In the records below, begin at the line containing "TRACE_CLEAR (R374). -/" and end at the line containing "reserved bits. -/"; quote every line in that span exactly, including both boundary lines, and no others.
** DATA FOR PROCESSING follows **
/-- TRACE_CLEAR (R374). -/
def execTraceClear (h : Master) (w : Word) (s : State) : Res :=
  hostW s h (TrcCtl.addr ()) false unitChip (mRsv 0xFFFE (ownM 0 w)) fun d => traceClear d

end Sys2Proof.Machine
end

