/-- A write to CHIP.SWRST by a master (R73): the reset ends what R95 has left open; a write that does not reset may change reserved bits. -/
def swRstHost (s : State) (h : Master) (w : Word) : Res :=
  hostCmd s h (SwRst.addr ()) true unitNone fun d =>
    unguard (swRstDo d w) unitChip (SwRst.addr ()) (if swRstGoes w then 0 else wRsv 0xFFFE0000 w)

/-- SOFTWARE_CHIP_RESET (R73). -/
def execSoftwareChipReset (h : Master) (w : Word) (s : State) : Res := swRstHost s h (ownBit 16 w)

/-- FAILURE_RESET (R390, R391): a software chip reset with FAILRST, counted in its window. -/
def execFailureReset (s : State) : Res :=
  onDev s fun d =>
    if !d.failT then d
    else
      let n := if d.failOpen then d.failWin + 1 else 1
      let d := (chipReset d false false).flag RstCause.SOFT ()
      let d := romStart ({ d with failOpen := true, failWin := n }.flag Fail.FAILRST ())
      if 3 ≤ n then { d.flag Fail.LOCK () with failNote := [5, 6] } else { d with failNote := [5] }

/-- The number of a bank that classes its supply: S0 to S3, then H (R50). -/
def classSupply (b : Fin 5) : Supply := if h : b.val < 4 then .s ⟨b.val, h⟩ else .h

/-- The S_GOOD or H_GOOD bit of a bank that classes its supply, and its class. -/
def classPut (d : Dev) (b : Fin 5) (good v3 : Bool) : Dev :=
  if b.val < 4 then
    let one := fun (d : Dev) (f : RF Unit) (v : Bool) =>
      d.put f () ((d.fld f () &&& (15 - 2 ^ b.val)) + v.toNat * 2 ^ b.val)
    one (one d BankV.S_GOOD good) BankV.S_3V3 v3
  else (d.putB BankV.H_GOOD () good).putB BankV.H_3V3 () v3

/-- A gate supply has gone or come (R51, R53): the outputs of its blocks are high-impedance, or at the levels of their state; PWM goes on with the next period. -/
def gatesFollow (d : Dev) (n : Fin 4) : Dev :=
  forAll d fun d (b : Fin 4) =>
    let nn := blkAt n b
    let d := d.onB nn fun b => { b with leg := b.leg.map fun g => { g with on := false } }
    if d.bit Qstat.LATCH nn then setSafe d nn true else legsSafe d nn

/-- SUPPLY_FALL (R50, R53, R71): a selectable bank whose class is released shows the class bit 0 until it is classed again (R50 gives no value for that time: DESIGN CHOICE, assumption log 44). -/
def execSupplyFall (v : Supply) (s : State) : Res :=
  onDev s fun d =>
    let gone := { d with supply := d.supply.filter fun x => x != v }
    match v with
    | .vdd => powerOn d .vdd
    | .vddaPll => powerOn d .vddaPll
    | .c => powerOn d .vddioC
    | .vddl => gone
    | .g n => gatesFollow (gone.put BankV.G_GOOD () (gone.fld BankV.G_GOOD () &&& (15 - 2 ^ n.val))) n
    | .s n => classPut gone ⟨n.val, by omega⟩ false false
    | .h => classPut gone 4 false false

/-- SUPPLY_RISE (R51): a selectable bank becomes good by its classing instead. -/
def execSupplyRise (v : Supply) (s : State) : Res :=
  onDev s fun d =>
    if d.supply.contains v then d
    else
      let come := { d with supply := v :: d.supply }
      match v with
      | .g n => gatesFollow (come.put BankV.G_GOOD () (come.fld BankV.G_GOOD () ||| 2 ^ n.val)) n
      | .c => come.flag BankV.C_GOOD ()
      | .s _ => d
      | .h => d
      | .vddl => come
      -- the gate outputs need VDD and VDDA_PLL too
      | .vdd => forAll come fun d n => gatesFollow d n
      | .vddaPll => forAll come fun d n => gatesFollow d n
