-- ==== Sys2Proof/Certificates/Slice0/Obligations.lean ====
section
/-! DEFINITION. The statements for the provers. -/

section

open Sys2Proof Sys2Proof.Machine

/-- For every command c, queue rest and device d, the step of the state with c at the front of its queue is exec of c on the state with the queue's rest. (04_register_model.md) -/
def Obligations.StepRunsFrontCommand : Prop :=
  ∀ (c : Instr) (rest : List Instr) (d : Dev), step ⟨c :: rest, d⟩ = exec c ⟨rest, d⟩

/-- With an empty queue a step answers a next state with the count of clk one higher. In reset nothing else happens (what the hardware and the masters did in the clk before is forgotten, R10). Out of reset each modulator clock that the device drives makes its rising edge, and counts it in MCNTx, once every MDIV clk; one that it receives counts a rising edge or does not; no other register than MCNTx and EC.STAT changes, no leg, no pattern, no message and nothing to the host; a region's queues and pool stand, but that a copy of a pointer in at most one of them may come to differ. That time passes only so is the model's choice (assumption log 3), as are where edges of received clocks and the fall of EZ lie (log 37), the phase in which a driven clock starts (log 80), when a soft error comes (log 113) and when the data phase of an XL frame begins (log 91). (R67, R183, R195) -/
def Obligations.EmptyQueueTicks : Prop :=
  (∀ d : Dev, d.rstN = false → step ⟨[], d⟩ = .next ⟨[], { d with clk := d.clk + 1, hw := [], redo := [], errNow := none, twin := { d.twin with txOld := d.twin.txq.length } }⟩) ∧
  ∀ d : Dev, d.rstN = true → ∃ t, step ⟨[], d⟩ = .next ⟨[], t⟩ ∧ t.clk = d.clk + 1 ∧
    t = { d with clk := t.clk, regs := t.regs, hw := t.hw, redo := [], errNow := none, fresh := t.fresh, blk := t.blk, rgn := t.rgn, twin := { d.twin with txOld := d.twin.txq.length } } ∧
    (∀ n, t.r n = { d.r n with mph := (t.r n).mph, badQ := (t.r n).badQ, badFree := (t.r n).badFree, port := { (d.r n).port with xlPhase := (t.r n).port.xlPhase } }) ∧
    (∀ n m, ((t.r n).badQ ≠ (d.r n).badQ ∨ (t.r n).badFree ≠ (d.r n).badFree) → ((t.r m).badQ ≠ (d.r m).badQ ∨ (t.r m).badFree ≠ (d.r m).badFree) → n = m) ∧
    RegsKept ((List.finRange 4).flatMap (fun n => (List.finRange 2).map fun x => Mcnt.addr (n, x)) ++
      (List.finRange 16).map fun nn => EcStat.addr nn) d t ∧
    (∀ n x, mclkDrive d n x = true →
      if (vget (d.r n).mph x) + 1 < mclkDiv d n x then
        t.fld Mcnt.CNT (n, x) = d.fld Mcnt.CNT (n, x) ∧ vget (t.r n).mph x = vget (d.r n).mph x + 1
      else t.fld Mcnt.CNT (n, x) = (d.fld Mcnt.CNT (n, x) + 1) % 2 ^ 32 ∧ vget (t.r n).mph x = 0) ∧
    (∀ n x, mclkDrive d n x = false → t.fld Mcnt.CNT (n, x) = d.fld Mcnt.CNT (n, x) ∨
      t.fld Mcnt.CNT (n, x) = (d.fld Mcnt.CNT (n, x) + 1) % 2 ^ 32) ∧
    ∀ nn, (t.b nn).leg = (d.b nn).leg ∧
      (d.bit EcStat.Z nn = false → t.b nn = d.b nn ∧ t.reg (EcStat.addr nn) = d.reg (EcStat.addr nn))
** End of DATA FOR PROCESSING **
** DATA FOR PROCESSING follows **
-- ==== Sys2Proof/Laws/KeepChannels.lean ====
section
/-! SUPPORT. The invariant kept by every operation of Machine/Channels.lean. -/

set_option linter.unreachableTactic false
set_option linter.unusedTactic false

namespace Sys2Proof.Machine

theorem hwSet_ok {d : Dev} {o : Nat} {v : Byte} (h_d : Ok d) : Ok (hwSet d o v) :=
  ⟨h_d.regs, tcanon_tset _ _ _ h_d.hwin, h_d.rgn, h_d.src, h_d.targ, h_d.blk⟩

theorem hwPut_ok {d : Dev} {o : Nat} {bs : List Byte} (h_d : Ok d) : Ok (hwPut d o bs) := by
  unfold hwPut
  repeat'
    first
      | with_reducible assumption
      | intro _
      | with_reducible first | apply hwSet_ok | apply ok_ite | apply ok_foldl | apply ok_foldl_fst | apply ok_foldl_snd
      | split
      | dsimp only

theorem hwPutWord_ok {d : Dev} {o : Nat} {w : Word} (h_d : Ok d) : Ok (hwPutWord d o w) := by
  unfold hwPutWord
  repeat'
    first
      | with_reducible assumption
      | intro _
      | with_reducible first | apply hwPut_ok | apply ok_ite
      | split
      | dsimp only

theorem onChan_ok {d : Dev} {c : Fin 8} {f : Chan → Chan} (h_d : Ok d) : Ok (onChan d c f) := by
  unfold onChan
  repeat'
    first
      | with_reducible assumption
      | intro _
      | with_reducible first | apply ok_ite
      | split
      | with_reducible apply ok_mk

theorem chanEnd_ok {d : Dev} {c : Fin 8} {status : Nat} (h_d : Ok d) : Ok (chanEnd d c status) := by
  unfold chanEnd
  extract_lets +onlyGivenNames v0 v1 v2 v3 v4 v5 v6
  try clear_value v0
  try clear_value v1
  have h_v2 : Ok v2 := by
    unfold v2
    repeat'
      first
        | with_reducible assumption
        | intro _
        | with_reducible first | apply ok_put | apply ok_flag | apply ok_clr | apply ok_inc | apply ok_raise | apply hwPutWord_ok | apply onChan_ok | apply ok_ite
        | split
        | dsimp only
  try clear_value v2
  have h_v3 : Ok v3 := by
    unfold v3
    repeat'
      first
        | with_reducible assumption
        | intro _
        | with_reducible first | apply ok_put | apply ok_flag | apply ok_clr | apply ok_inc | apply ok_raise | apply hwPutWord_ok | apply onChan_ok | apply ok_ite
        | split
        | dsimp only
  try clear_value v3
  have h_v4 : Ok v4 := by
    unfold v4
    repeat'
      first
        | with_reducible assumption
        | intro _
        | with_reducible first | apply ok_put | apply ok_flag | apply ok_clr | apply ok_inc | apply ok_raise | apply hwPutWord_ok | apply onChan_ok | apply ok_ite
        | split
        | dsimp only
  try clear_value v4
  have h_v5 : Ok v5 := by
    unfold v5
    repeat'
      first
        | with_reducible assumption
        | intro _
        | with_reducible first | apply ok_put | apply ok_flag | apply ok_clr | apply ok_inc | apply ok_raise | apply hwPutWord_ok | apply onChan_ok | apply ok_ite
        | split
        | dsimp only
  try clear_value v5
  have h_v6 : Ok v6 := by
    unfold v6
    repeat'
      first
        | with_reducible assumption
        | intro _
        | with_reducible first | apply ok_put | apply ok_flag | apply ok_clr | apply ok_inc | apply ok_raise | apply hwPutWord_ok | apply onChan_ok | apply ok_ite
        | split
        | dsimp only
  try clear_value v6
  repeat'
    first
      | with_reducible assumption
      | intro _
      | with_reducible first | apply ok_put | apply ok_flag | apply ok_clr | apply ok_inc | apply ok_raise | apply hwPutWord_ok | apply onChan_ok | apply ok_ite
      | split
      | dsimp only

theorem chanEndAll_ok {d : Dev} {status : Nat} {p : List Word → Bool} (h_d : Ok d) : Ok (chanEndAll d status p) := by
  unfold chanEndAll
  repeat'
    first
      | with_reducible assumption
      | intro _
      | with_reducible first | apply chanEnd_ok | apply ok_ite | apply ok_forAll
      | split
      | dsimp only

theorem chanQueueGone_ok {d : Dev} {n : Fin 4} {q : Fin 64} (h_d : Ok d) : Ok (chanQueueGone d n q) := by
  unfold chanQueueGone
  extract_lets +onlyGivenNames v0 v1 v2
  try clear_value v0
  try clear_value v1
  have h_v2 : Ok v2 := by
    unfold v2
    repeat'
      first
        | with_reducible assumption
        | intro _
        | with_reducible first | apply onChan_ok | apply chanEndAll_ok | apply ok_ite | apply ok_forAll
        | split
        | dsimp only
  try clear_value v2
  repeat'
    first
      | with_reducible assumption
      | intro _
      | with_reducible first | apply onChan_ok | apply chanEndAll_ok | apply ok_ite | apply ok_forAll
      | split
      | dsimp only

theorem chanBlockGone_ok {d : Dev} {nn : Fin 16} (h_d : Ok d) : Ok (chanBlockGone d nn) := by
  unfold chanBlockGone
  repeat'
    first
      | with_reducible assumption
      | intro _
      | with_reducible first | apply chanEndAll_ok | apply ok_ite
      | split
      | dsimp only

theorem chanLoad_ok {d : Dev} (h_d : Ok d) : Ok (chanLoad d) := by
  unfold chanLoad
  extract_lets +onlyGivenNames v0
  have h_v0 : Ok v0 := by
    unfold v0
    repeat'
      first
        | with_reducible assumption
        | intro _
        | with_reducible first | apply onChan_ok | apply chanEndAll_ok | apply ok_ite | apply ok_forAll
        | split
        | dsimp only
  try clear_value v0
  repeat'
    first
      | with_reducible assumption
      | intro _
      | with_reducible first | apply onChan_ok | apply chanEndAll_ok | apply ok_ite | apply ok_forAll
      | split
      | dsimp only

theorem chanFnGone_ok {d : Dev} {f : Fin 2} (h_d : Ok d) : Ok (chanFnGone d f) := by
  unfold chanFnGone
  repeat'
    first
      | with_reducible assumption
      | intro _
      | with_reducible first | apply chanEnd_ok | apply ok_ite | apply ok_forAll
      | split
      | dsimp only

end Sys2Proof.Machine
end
** End of DATA FOR PROCESSING **
** DATA FOR PROCESSING follows **
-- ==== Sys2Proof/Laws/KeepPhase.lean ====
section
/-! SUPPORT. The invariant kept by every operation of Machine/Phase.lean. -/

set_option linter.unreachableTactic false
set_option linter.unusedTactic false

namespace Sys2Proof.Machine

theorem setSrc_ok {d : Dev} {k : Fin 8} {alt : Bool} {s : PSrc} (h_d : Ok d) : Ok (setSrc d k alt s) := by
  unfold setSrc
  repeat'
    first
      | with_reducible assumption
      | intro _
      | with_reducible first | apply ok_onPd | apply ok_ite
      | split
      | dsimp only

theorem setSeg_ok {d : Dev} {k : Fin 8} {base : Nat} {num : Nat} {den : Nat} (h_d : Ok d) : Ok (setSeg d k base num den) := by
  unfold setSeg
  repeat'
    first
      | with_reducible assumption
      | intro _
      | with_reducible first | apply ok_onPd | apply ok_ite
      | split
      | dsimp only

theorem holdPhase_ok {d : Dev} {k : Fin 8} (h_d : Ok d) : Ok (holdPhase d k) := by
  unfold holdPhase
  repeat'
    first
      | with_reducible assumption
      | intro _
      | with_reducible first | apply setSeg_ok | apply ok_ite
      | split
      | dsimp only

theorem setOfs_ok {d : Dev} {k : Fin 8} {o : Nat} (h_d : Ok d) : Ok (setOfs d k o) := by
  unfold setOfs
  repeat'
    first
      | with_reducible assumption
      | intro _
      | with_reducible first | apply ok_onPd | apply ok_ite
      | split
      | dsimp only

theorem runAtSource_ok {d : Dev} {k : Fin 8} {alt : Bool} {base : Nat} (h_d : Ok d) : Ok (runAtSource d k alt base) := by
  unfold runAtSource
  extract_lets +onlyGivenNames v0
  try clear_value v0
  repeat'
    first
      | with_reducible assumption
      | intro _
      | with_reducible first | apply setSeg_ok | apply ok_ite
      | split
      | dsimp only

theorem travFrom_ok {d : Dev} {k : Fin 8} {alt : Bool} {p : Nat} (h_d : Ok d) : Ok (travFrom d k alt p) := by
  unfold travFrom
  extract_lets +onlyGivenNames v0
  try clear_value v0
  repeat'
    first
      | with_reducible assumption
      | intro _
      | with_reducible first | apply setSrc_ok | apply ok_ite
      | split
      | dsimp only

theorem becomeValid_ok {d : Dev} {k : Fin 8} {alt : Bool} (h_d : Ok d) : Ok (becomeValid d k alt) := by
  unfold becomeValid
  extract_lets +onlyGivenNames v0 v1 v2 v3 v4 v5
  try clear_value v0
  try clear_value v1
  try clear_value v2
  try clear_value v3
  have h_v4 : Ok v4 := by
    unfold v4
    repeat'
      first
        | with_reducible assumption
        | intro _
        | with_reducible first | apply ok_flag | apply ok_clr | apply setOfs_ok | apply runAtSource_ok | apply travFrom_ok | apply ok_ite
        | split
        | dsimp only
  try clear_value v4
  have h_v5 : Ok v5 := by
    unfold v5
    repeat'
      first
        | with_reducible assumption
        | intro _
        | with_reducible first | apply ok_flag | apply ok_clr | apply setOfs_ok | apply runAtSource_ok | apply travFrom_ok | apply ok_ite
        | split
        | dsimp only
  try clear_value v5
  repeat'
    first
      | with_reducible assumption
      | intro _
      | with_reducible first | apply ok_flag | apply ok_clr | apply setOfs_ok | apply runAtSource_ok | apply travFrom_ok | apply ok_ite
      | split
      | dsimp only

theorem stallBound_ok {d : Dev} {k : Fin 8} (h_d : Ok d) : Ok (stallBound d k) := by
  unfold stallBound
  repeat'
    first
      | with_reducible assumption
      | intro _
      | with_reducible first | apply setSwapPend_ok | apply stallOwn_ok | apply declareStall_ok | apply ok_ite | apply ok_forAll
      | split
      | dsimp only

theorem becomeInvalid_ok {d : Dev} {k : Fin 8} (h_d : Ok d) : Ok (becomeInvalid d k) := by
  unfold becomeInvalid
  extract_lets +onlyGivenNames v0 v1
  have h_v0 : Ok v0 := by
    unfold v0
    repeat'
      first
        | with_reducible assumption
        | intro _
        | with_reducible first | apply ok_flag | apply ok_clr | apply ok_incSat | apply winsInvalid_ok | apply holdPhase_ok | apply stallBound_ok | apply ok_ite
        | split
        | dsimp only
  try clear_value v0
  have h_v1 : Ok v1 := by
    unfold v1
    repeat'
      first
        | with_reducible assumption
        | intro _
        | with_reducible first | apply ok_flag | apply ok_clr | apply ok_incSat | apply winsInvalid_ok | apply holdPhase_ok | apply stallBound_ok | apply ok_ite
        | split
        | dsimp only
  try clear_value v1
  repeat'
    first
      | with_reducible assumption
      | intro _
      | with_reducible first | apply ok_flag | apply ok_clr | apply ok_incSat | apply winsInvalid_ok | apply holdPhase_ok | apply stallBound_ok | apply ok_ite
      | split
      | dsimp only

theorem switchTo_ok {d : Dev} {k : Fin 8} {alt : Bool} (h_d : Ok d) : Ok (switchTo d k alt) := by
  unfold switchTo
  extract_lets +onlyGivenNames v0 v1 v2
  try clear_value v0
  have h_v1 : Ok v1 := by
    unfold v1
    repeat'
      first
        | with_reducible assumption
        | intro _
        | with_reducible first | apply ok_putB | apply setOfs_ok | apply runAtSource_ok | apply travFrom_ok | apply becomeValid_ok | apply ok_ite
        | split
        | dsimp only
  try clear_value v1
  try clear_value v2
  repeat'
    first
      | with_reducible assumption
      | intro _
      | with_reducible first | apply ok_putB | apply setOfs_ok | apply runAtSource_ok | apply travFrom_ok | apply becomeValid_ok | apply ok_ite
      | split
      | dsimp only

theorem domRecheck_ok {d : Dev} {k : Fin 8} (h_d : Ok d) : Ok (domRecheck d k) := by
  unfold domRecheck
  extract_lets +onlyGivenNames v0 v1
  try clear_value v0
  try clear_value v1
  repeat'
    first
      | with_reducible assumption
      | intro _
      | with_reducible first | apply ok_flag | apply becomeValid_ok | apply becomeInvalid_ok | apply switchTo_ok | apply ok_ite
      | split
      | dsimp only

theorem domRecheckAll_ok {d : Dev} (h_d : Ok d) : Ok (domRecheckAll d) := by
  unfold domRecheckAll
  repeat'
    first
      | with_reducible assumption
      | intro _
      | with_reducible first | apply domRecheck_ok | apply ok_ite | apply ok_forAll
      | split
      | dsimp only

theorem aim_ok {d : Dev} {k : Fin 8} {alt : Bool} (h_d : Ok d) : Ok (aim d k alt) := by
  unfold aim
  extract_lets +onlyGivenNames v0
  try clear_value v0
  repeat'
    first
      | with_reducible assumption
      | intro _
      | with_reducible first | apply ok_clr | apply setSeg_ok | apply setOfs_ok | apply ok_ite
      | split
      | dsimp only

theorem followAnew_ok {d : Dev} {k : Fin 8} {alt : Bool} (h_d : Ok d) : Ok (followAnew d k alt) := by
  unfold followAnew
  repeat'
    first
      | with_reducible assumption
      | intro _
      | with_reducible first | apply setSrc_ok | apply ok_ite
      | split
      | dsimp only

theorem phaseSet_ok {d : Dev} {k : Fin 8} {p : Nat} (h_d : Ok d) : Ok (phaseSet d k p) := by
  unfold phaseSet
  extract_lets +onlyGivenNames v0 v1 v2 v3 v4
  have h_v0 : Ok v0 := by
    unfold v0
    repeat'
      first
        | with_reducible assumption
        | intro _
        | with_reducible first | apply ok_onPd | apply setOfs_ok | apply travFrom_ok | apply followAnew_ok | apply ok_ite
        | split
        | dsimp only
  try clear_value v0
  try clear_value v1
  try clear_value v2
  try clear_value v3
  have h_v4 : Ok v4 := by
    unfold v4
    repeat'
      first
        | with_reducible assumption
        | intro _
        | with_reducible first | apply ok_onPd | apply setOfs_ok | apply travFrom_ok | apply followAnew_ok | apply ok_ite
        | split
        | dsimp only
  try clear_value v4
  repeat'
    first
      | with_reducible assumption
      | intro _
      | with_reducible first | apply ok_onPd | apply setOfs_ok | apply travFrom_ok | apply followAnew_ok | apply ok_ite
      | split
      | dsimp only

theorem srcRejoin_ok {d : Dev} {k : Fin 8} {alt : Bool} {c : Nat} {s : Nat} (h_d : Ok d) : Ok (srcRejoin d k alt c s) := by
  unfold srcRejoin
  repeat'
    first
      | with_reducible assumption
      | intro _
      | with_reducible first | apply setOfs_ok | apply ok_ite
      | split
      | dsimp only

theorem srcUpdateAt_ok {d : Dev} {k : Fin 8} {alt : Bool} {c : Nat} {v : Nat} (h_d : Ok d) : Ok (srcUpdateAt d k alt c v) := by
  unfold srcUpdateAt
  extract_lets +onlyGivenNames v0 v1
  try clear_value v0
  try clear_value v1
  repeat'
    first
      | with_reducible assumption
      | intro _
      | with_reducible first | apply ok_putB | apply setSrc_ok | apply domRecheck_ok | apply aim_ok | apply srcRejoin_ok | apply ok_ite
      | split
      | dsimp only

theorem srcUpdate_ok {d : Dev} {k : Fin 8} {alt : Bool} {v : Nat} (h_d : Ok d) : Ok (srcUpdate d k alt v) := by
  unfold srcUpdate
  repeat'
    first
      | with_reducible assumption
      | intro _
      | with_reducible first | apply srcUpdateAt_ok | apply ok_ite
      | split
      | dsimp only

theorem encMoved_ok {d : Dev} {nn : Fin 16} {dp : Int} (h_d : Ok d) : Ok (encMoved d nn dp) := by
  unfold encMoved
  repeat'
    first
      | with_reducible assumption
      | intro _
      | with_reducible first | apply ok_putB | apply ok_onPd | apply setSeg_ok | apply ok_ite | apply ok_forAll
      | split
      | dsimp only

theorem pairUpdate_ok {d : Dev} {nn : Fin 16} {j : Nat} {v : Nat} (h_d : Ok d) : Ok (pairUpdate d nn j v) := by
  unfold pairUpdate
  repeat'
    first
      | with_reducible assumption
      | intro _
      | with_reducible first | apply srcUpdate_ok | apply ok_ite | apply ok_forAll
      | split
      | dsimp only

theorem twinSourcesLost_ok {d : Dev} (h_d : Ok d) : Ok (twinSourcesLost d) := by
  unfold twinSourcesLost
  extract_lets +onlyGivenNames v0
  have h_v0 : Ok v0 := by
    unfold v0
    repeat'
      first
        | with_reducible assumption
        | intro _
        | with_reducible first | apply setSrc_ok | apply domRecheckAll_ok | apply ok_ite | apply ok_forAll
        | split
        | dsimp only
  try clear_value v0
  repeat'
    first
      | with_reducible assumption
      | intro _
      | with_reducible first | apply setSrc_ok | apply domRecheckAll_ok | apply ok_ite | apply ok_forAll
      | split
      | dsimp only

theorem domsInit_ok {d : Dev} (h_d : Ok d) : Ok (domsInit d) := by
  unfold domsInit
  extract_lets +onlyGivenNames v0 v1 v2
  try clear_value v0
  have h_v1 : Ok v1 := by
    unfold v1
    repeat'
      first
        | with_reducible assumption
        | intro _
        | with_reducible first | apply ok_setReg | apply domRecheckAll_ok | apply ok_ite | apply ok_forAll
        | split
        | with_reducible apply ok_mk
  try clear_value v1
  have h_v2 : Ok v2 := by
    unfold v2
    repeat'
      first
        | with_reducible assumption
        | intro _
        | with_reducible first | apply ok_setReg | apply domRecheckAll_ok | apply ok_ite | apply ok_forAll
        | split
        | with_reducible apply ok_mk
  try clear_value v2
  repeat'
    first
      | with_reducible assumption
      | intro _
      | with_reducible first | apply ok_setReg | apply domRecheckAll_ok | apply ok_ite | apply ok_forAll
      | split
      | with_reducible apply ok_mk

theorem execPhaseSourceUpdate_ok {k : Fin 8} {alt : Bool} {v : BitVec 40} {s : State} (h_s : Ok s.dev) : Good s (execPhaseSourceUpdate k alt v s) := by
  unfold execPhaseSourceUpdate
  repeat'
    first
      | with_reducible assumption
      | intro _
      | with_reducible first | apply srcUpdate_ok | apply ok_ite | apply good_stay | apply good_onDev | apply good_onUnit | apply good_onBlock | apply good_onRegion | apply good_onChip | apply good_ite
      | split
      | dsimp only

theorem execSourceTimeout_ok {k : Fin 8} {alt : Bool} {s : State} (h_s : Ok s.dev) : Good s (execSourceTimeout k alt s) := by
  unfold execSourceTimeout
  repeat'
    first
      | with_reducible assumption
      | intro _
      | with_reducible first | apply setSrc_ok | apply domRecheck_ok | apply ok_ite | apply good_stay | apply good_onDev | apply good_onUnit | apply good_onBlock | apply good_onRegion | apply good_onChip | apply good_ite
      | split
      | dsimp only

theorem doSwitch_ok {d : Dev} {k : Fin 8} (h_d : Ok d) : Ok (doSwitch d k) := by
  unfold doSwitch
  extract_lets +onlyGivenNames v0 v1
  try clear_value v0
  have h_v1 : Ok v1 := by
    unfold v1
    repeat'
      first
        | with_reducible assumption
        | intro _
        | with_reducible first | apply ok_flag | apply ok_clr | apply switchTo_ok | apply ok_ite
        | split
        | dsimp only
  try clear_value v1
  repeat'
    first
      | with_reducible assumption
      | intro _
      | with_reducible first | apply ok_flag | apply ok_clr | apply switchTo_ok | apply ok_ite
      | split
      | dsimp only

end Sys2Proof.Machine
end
** End of DATA FOR PROCESSING **
SOLUTION TO THE PROBLEM.
/-- TRACE_CLEAR (R374). -/
def execTraceClear (h : Master) (w : Word) (s : State) : Res :=
  hostW s h (TrcCtl.addr ()) false unitChip (mRsv 0xFFFE (ownM 0 w)) fun d => traceClear d

end Sys2Proof.Machine
end

/-- A write to CHIP.SWRST by a master (R73): the reset ends what R95 has left open; a write that does not reset may change reserved bits. -/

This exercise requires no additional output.